このセクションでは、ソケット認証プラグインをインストールする方法について説明します。 プラグインのインストールについての一般的な情報は、セクション5.6.1「プラグインのインストールおよびアンインストール」を参照してください。

サーバーで使用できるようにするには、プラグインライブラリファイルを MySQL プラグインディレクトリ (plugin_dir システム変数で指定されたディレクトリ) に配置する必要があります。 必要に応じて、サーバーの起動時に plugin_dir の値を設定してプラグインディレクトリの場所を構成します。
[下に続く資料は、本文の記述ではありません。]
theorem State.StoreFrame.refl (s : State) : s.StoreFrame s :=
  ⟨rfl, rfl, rfl, rfl, id, rfl, rfl, rfl, rfl, rfl, rfl, rfl, rfl, rfl, rfl, fun _ _ _ => rfl⟩

theorem State.StoreFrame.trans {s t u : State} (h : s.StoreFrame t) (k : t.StoreFrame u) :
    s.StoreFrame u :=
  ⟨k.cpu.trans h.cpu, k.params.trans h.params, k.fault.trans h.fault, k.joypad.trans h.joypad,
    fun b => h.boot (k.boot b), k.acc.trans h.acc, k.frame.trans h.frame,
    k.frameReady.trans h.frameReady, k.coincidence.trans h.coincidence, k.rom.trans h.rom,
    k.romSize.trans h.romSize, k.romBankCount.trans h.romBankCount, k.ramSize.trans h.ramSize,
    k.ramBankCount.trans h.ramBankCount, k.remapZero.trans h.remapZero,
    fun a l u => (k.unusable a l u).trans (h.unusable a l u)⟩

theorem State.array_setArray_same (s : State) (a : Nat) (v : Byte) : (s.setArray a v).array a = v :=
  Memory.read_write_same s.mem a v

theorem State.array_setArray_other (s : State) {a b : Nat} (v : Byte) (h : b ≠ a) :
    (s.setArray a v).array b = s.array b := Memory.read_write_other s.mem v h

theorem State.setArray_storeFrame (s : State) {a : Nat} (v : Byte) (h : a < 0xFEA0 ∨ 0xFEFF < a) :
    s.StoreFrame (s.setArray a v) :=
  ⟨rfl, rfl, rfl, rfl, id, rfl, rfl, rfl, rfl, rfl, rfl, rfl, rfl, rfl, rfl,
    fun _ _ _ => State.array_setArray_other s v (by omega)⟩

theorem State.dmaCopy_array {base : Word} {n : Nat} {s t : State} (h : State.dmaCopy base n s = .ok t) :
    t = { s with mem := t.mem } := by
  induction n generalizing s with
  | zero =>
    simp only [State.dmaCopy, Except.ok.injEq] at h
    subst h
    rfl
  | succ n ih =>
    simp only [State.dmaCopy] at h
    split at h
    · exact (ih h).trans rfl
    · cases h

theorem State.dmaCopy_storeFrame {base : Word} {n : Nat} (hn : n ≤ 160) {s t : State}
    (h : State.dmaCopy base n s = .ok t) : s.StoreFrame t := by
  induction n generalizing s with
  | zero =>
    simp only [State.dmaCopy, Except.ok.injEq] at h
    exact h ▸ State.StoreFrame.refl s
  | succ n ih =>
    simp only [State.dmaCopy] at h
    split at h
    · exact (State.setArray_storeFrame s _ (by omega)).trans (ih (by omega) h)
    · cases h

theorem Ppu.writeLcdc_frame (p : Ppu) (v : Byte) :
    (p.writeLcdc v).frame = p.frame ∧ (p.writeLcdc v).frameReady = p.frameReady
      ∧ (p.writeLcdc v).coincidence = p.coincidence ∧ (p.writeLcdc v).statEnables = p.statEnables := by
  unfold Ppu.writeLcdc
  repeat' split
  all_goals exact ⟨rfl, rfl, rfl, rfl⟩

theorem State.ioStore_storeFrame (s : State) {a : Nat} (v : Byte) (h : 0xFEFF < a) :
    s.StoreFrame (s.ioStore a v) := by
  unfold State.ioStore
  split
  case h_9 =>
    obtain ⟨h1, h2, h3, -⟩ := Ppu.writeLcdc_frame s.ppu v
    exact ⟨rfl, rfl, rfl, rfl, id, rfl, h1, h2, h3, rfl, rfl, rfl, rfl, rfl, rfl, fun _ _ _ => rfl⟩
  case h_20 =>
    refine ⟨rfl, rfl, rfl, rfl, ?_, rfl, rfl, rfl, rfl, rfl, rfl, rfl, rfl, rfl, rfl, fun _ _ _ => rfl⟩
    intro hb
    by_contra hn
    simp [Io.writeBoot, hn] at hb
  case h_21 => exact State.setArray_storeFrame s v (.inr h)
  all_goals
    exact ⟨rfl, rfl, rfl, rfl, id, rfl, rfl, rfl, rfl, rfl, rfl, rfl, rfl, rfl, rfl, fun _ _ _ => rfl⟩

theorem Cart.ramWrite_frame {c d : Cart} {a : Nat} {v : Byte} (h : c.ramWrite a v = .ok d) :
    d = { c with ram := d.ram, ram4 := d.ram4 } := by
  unfold Cart.ramWrite at h
  split at h
  · cases h
  · simp only [Except.ok.injEq] at h; subst h; rfl
  · split at h
    · simp only [Except.ok.injEq] at h; subst h; rfl
    · split at h <;> (simp only [Except.ok.injEq] at h; subst h; rfl)

theorem State.cartRamWrite_ok {s t : State} {a : Nat} {v : Byte} (h : s.cartRamWrite a v = .ok t) :
    ∃ d, s.cart.ramWrite a v = .ok d ∧ t = { s with cart := d } := by
  unfold State.cartRamWrite at h
  split at h
  · next d hd =>
    simp only [Except.ok.injEq] at h
    exact ⟨d, State.orRaise_ok hd, h.symm⟩
  · cases h

/-- A store leaves what no store changes. -/
theorem State.memWrite_storeFrame {s t : State} {a : Word} {v : Byte} (h : s.memWrite a v = .ok t) :
    s.StoreFrame t := by
  unfold State.memWrite at h
  split at h
  · simp only [Except.ok.injEq] at h
    subst h
    exact ⟨rfl, rfl, rfl, rfl, id, rfl, rfl, rfl, rfl, rfl, rfl, rfl, rfl, rfl, rfl, fun _ _ _ => rfl⟩
  split at h
  · simp only [Except.ok.injEq] at h; subst h; exact State.setArray_storeFrame s v (by omega)
  split at h
  · obtain ⟨d, hd, rfl⟩ := State.cartRamWrite_ok h
    rw [Cart.ramWrite_frame hd]
    exact ⟨rfl, rfl, rfl, rfl, id, rfl, rfl, rfl, rfl, rfl, rfl, rfl, rfl, rfl, rfl, fun _ _ _ => rfl⟩
  split at h
  · simp only [Except.ok.injEq] at h; subst h; exact State.setArray_storeFrame s v (by omega)
  split at h
  · simp only [Except.ok.injEq] at h; subst h; exact State.setArray_storeFrame s v (by omega)
  split at h
  · simp only [Except.ok.injEq] at h; subst h; exact State.setArray_storeFrame s v (by omega)
  split at h
  · simp only [Except.ok.injEq] at h; exact h ▸ State.StoreFrame.refl s
  split at h
  · unfold State.ioWrite at h
    split at h
    · refine State.StoreFrame.trans ?_ (State.dmaCopy_storeFrame (Nat.le_refl 160) h)
      exact ⟨rfl, rfl, rfl, rfl, id, rfl, rfl, rfl, rfl, rfl, rfl, rfl, rfl, rfl, rfl, fun _ _ _ => rfl⟩
    · simp only [Except.ok.injEq] at h; subst h; exact State.ioStore_storeFrame s v (by omega)
  split at h
  · simp only [Except.ok.injEq] at h; subst h; exact State.setArray_storeFrame s v (by omega)
  · simp only [Except.ok.injEq] at h
    subst h
    exact ⟨rfl, rfl, rfl, rfl, id, rfl, rfl, rfl, rfl, rfl, rfl, rfl, rfl, rfl, rfl, fun _ _ _ => rfl⟩

/-! ## What a store keeps -/

/-- The part of the invariant that a store of the CPU can touch and keeps. -/
structure State.StoreInv (s : State) : Prop where
  statBits : s.ppu.statEnables &&& 0x87 = 0
  ppu : s.ppu.Timed
  bank : s.cart.mbc.bankNonzero = true
  mem : Memory.wf s.mem = true
  ram : Memory.wf s.cart.ram = true
  ram4 : Cells.wf s.cart.ram4 = true

theorem remapZeroBank_ne_zero {w : Nat} (b : BitVec w) (hw : 1#w ≠ 0#w) : remapZeroBank b ≠ 0#w := by
  unfold remapZeroBank
  split
  · exact hw
  · assumption

theorem Mbc.control_bankNonzero {m : Mbc} (a : Nat) (v : Byte) (h : m.bankNonzero = true) :
    (m.control a v).bankNonzero = true := by
  have hz : ∀ {w : Nat} (b : BitVec w), 1#w ≠ 0#w → (remapZeroBank b != 0#w) = true :=
    fun b hw => by simpa using remapZeroBank_ne_zero b hw
  cases m with
  | romOnly => rfl
  | mbc1 en b1 b2 mode =>
    simp only [Mbc.control]
    split
    · exact h
    split
    · exact hz (v.setWidth 5) (by decide)
    split <;> exact h
  | mbc2 en b =>
    simp only [Mbc.control]
    split
    · exact h
    split
    · exact hz (v.setWidth 4) (by decide)
    · exact h
  | mbc3 en b sel =>
    simp only [Mbc.control]
    split
    · exact h
    split
    · exact hz (v.setWidth 7) (by decide)
    split <;> exact h
  | mbc5 en b r =>
    simp only [Mbc.control]
    repeat' split
    all_goals rfl

theorem Ppu.writeLcdc_timed {p : Ppu} (v : Byte) (h : p.Timed) : (p.writeLcdc v).Timed := by
  unfold Ppu.writeLcdc
  split
  · next hb =>
    have hb' : p.lcdOn = v.getLsbD 7 := by simpa using hb
    exact ⟨h.clock, h.line, h.vBlank, fun hoff => h.frozen (hb'.trans hoff)⟩
  split
  · next hv =>
    exact ⟨Nat.zero_lt_succ _, Nat.zero_le _, by simp, fun hoff => by
      simp only [Ppu.lcdOn] at hoff
      rw [hv] at hoff
      cases hoff⟩
  · exact ⟨Nat.zero_lt_succ _, Nat.zero_le _, by simp, fun _ => ⟨rfl, rfl, rfl⟩⟩

theorem State.setArray_storeInv {s : State} (a : Nat) (v : Byte) (h : s.StoreInv) :
    (s.setArray a v).StoreInv :=
  ⟨h.statBits, h.ppu, h.bank, Memory.wf_write a v h.mem, h.ram, h.ram4⟩

theorem State.dmaCopy_storeInv {base : Word} {n : Nat} {s t : State}
    (h : State.dmaCopy base n s = .ok t) (hi : s.StoreInv) : t.StoreInv := by
  induction n generalizing s with
  | zero =>
    simp only [State.dmaCopy, Except.ok.injEq] at h
    exact h ▸ hi
  | succ n ih =>
    simp only [State.dmaCopy] at h
    split at h
    · exact ih h (State.setArray_storeInv _ _ hi)
    · cases h

theorem stat_masked (v : Byte) : v &&& 0x78 &&& 0x87 = 0 := by
  rw [BitVec.and_assoc]
  exact BitVec.and_zero

theorem State.ioStore_storeInv {s : State} (a : Nat) (v : Byte) (h : s.StoreInv) :
    (s.ioStore a v).StoreInv := by
  obtain ⟨h1, h2, h3, h4, h5, h6⟩ := h
  unfold State.ioStore
  split
  case h_9 => exact ⟨(Ppu.writeLcdc_frame s.ppu v).2.2.2 ▸ h1, Ppu.writeLcdc_timed v h2, h3, h4, h5, h6⟩
  case h_10 => exact ⟨stat_masked v, ⟨h2.clock, h2.line, h2.vBlank, h2.frozen⟩, h3, h4, h5, h6⟩
  case h_21 => exact ⟨h1, h2, h3, Memory.wf_write a v h4, h5, h6⟩
  all_goals exact ⟨h1, ⟨h2.clock, h2.line, h2.vBlank, h2.frozen⟩, h3, h4, h5, h6⟩

theorem Cart.ramWrite_wf {c d : Cart} {a : Nat} {v : Byte} (h : c.ramWrite a v = .ok d)
    (hr : Memory.wf c.ram = true) (h4 : Cells.wf c.ram4 = true) :
    Memory.wf d.ram = true ∧ Cells.wf d.ram4 = true := by
  unfold Cart.ramWrite at h
  split at h
  · cases h
  · simp only [Except.ok.injEq] at h; subst h; exact ⟨hr, h4⟩
  · split at h
    · simp only [Except.ok.injEq] at h; subst h; exact ⟨hr, Cells.wf_set _ _ h4⟩
    · split at h
      · simp only [Except.ok.injEq] at h; subst h; exact ⟨Memory.wf_write _ _ hr, h4⟩
      · simp only [Except.ok.injEq] at h; subst h; exact ⟨hr, h4⟩

/-- A store keeps the canonical form of every memory, the legal positions of the PPU, STAT's stored bits
and the remapped bank registers. -/
theorem State.memWrite_storeInv {s t : State} {a : Word} {v : Byte} (h : s.memWrite a v = .ok t)
    (hi : s.StoreInv) : t.StoreInv := by
  unfold State.memWrite at h
  split at h
  · simp only [Except.ok.injEq] at h
    subst h
    exact ⟨hi.statBits, hi.ppu, Mbc.control_bankNonzero _ v hi.bank, hi.mem, hi.ram, hi.ram4⟩
  split at h
  · simp only [Except.ok.injEq] at h; subst h; exact State.setArray_storeInv _ v hi
  split at h
  · obtain ⟨d, hd, rfl⟩ := State.cartRamWrite_ok h
    obtain ⟨w1, w2⟩ := Cart.ramWrite_wf hd hi.ram hi.ram4
    refine ⟨hi.statBits, hi.ppu, ?_, hi.mem, w1, w2⟩
    show d.mbc.bankNonzero = true
    rw [Cart.ramWrite_frame hd]
    exact hi.bank
  split at h
  · simp only [Except.ok.injEq] at h; subst h; exact State.setArray_storeInv _ v hi
  split at h
  · simp only [Except.ok.injEq] at h; subst h; exact State.setArray_storeInv _ v hi
  split at h
  · simp only [Except.ok.injEq] at h; subst h; exact State.setArray_storeInv _ v hi
  split at h
  · simp only [Except.ok.injEq] at h; exact h ▸ hi
  split at h
  · unfold State.ioWrite at h
    split at h
    · refine State.dmaCopy_storeInv h ⟨hi.statBits, hi.ppu, hi.bank, hi.mem, hi.ram, hi.ram4⟩
    · simp only [Except.ok.injEq] at h; subst h; exact State.ioStore_storeInv _ v hi
  split at h
  · simp only [Except.ok.injEq] at h; subst h; exact State.setArray_storeInv _ v hi
  · simp only [Except.ok.injEq] at h
    subst h
    exact ⟨hi.statBits, hi.ppu, hi.bank, hi.mem, hi.ram, hi.ram4⟩

end Sys2Proof.Machine
end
サーバーの起動時にプラグインをロードするには、--plugin-load-add オプションを使用して、プラグインを含むライブラリファイルに名前を付けます。 このプラグインのロード方式では、サーバーを起動するたびにオプションを指定する必要があります。 たとえば、サーバー my.cnf ファイルに次の行を挿入します:

[mysqld]
plugin-load-add=auth_socket.so

my.cnf を変更したら、新しい設定を有効にするためにサーバーを再起動します。

または、実行時にプラグインをロードするには、次のステートメントを使用します:

INSTALL PLUGIN auth_socket SONAME 'auth_socket.so';

INSTALL PLUGIN はプラグインをただちにロードし、mysql.plugins システムテーブルにも登録して、--plugin-load-add を必要とせずに後続の通常の起動のたびにサーバーがプラグインをロードするようにします。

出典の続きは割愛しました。